START Data for this task

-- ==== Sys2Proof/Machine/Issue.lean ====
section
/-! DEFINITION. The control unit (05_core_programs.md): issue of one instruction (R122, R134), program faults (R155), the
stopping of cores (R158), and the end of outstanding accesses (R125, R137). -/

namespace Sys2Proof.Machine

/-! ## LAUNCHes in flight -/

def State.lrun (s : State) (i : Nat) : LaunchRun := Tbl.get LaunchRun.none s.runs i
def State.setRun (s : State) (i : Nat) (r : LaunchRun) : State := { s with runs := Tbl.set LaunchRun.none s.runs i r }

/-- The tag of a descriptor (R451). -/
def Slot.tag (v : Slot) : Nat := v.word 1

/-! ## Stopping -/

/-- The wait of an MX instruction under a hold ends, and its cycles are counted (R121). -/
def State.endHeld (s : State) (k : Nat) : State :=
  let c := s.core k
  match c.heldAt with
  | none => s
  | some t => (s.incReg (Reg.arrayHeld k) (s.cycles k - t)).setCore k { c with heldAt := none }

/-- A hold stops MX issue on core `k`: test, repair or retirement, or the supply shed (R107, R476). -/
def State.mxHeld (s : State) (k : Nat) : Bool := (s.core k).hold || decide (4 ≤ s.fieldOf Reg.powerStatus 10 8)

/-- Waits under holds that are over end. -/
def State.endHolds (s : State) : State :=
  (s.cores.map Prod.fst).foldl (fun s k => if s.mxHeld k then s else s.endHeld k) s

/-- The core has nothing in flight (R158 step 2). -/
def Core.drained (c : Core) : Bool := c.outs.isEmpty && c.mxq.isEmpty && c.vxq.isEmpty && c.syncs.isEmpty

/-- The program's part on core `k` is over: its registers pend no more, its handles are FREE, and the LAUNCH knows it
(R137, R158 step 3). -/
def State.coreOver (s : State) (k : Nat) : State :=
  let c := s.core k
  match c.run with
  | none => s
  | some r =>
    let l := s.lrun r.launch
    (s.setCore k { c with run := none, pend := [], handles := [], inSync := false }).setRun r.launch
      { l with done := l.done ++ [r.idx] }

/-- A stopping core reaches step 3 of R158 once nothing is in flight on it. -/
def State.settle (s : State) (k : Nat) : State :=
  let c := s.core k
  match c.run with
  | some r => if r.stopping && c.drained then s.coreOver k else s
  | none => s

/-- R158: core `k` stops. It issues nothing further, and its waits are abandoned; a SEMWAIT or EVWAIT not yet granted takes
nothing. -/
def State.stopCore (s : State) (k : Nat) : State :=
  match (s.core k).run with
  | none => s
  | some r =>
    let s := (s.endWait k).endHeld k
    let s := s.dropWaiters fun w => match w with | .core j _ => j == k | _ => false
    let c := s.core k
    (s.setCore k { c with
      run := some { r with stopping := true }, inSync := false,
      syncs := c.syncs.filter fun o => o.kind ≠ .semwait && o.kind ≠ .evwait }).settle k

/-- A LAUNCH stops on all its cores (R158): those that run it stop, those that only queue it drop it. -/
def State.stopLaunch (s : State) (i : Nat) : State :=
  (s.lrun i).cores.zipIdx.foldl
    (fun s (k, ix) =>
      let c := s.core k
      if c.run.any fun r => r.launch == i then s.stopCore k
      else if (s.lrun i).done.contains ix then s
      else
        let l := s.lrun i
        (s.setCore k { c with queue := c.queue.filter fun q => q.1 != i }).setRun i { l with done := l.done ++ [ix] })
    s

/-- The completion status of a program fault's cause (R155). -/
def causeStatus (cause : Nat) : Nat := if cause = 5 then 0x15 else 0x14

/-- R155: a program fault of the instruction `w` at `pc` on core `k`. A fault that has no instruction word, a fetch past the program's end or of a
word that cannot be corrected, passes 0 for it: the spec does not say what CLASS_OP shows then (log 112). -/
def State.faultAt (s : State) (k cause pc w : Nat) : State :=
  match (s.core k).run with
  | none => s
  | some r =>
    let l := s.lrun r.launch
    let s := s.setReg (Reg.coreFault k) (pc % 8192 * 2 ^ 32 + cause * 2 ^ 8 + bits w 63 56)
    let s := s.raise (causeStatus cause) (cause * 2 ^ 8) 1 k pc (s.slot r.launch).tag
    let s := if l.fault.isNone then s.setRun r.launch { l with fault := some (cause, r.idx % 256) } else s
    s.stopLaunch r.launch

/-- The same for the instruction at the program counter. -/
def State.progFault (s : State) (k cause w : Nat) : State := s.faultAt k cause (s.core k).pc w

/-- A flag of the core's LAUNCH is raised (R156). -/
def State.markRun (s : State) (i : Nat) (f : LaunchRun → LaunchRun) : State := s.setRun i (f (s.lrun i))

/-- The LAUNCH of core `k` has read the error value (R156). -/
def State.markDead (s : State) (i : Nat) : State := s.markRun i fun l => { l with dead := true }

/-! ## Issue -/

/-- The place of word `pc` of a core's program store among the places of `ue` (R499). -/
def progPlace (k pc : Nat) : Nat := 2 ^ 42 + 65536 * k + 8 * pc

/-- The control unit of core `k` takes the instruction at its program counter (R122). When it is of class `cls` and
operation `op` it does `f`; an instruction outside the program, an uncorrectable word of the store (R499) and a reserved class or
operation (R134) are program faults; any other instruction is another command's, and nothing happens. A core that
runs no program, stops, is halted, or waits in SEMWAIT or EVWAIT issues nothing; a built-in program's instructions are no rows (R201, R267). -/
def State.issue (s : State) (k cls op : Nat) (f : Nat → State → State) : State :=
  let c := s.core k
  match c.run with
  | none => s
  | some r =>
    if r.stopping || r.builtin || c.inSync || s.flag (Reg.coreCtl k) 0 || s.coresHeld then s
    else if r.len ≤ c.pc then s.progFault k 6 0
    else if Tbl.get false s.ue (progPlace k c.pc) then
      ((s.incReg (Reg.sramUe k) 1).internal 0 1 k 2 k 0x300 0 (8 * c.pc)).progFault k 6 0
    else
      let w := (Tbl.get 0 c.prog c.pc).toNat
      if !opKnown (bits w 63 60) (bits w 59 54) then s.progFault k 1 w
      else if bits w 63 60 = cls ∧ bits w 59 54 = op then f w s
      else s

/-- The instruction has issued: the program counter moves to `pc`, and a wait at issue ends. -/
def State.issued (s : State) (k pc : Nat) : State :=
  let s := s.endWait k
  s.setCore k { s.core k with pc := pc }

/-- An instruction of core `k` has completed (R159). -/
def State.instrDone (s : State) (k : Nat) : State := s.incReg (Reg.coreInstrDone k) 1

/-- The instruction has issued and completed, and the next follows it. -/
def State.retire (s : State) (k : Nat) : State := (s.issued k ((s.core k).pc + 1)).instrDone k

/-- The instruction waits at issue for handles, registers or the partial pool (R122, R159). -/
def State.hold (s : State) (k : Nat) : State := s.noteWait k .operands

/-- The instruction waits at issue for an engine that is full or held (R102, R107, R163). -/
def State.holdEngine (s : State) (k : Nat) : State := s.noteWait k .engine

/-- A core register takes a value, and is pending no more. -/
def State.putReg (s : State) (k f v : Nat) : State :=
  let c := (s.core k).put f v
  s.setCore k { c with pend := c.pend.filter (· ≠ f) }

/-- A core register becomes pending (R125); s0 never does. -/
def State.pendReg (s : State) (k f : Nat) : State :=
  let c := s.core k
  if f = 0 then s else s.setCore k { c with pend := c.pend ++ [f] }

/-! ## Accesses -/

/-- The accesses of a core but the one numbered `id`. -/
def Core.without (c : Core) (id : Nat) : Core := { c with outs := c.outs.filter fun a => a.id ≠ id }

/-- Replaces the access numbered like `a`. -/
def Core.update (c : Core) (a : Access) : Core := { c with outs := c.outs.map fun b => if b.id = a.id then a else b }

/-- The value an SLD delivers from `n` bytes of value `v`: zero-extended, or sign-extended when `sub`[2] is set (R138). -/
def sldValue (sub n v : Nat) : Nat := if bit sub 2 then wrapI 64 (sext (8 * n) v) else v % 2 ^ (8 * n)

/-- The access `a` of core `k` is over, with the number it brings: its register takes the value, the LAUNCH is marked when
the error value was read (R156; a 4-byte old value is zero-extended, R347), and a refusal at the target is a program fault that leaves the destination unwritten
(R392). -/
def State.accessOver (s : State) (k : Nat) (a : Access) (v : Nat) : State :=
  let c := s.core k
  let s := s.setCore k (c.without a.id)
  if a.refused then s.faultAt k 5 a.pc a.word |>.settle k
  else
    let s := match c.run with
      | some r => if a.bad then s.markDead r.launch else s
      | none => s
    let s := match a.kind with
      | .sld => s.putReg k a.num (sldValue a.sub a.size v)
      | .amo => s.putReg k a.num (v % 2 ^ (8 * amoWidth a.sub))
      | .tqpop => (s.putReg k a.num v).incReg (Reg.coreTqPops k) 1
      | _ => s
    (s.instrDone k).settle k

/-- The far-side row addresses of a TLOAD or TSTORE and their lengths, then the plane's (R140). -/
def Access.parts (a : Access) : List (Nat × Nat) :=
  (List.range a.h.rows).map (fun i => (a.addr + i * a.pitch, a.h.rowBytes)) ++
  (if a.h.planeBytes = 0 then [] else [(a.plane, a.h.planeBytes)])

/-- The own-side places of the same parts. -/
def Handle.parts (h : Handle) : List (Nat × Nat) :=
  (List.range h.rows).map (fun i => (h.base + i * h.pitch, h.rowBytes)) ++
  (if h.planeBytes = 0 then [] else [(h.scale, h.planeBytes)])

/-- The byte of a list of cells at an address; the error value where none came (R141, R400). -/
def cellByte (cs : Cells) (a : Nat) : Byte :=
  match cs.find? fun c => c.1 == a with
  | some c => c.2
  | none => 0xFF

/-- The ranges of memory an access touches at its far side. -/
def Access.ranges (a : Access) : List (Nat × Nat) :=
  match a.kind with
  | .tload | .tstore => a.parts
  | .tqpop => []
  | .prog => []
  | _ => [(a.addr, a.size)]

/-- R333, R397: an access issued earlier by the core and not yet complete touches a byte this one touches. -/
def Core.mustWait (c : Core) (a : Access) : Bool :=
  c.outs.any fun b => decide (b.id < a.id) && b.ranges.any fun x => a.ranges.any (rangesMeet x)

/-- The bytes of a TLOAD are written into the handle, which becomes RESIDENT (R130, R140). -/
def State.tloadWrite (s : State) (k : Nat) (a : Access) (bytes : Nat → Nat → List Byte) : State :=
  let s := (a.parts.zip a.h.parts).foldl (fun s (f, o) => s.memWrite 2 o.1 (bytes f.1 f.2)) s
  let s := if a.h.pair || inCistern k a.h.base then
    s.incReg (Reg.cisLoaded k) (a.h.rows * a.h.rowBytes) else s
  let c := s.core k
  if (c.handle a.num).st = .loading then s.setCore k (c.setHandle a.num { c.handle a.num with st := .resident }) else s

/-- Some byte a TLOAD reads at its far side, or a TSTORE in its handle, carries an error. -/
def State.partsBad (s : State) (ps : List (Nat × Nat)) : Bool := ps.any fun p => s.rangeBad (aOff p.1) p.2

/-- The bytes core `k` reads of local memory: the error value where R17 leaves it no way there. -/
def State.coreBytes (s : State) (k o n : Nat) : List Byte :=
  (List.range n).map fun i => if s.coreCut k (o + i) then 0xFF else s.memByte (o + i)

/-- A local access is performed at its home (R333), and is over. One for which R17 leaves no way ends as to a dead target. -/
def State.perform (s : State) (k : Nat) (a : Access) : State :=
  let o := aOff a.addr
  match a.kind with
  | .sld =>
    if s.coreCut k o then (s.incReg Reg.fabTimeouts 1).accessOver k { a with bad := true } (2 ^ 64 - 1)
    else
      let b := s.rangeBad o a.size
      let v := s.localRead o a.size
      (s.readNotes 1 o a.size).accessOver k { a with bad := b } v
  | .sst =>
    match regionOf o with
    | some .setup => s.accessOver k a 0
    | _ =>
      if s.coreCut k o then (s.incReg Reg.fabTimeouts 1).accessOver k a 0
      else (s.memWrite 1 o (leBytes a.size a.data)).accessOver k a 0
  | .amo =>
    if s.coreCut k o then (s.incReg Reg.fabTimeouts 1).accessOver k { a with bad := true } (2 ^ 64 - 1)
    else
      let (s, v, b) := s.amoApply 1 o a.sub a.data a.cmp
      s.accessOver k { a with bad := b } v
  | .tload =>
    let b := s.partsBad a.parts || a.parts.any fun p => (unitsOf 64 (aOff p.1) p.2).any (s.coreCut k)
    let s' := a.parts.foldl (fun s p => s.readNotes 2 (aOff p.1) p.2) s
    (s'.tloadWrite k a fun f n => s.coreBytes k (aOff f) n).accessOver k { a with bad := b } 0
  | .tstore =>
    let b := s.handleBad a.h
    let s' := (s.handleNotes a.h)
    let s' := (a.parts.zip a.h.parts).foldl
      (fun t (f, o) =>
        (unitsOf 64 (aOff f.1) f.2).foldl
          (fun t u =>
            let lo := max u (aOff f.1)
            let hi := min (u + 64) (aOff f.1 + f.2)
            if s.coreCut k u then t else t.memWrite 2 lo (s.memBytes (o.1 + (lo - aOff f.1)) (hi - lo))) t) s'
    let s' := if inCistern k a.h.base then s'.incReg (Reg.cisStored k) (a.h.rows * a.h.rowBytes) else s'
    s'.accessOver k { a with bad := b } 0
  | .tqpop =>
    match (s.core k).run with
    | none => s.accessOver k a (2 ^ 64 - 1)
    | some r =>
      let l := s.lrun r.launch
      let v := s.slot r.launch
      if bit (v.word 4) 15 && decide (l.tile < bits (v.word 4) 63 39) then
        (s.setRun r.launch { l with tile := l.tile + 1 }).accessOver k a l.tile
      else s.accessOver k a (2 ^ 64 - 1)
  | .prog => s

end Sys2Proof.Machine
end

END Data for this task

Try it
Reply with nothing but a number: how many lines of the entries above contain the string "inSync"?

Answer box
3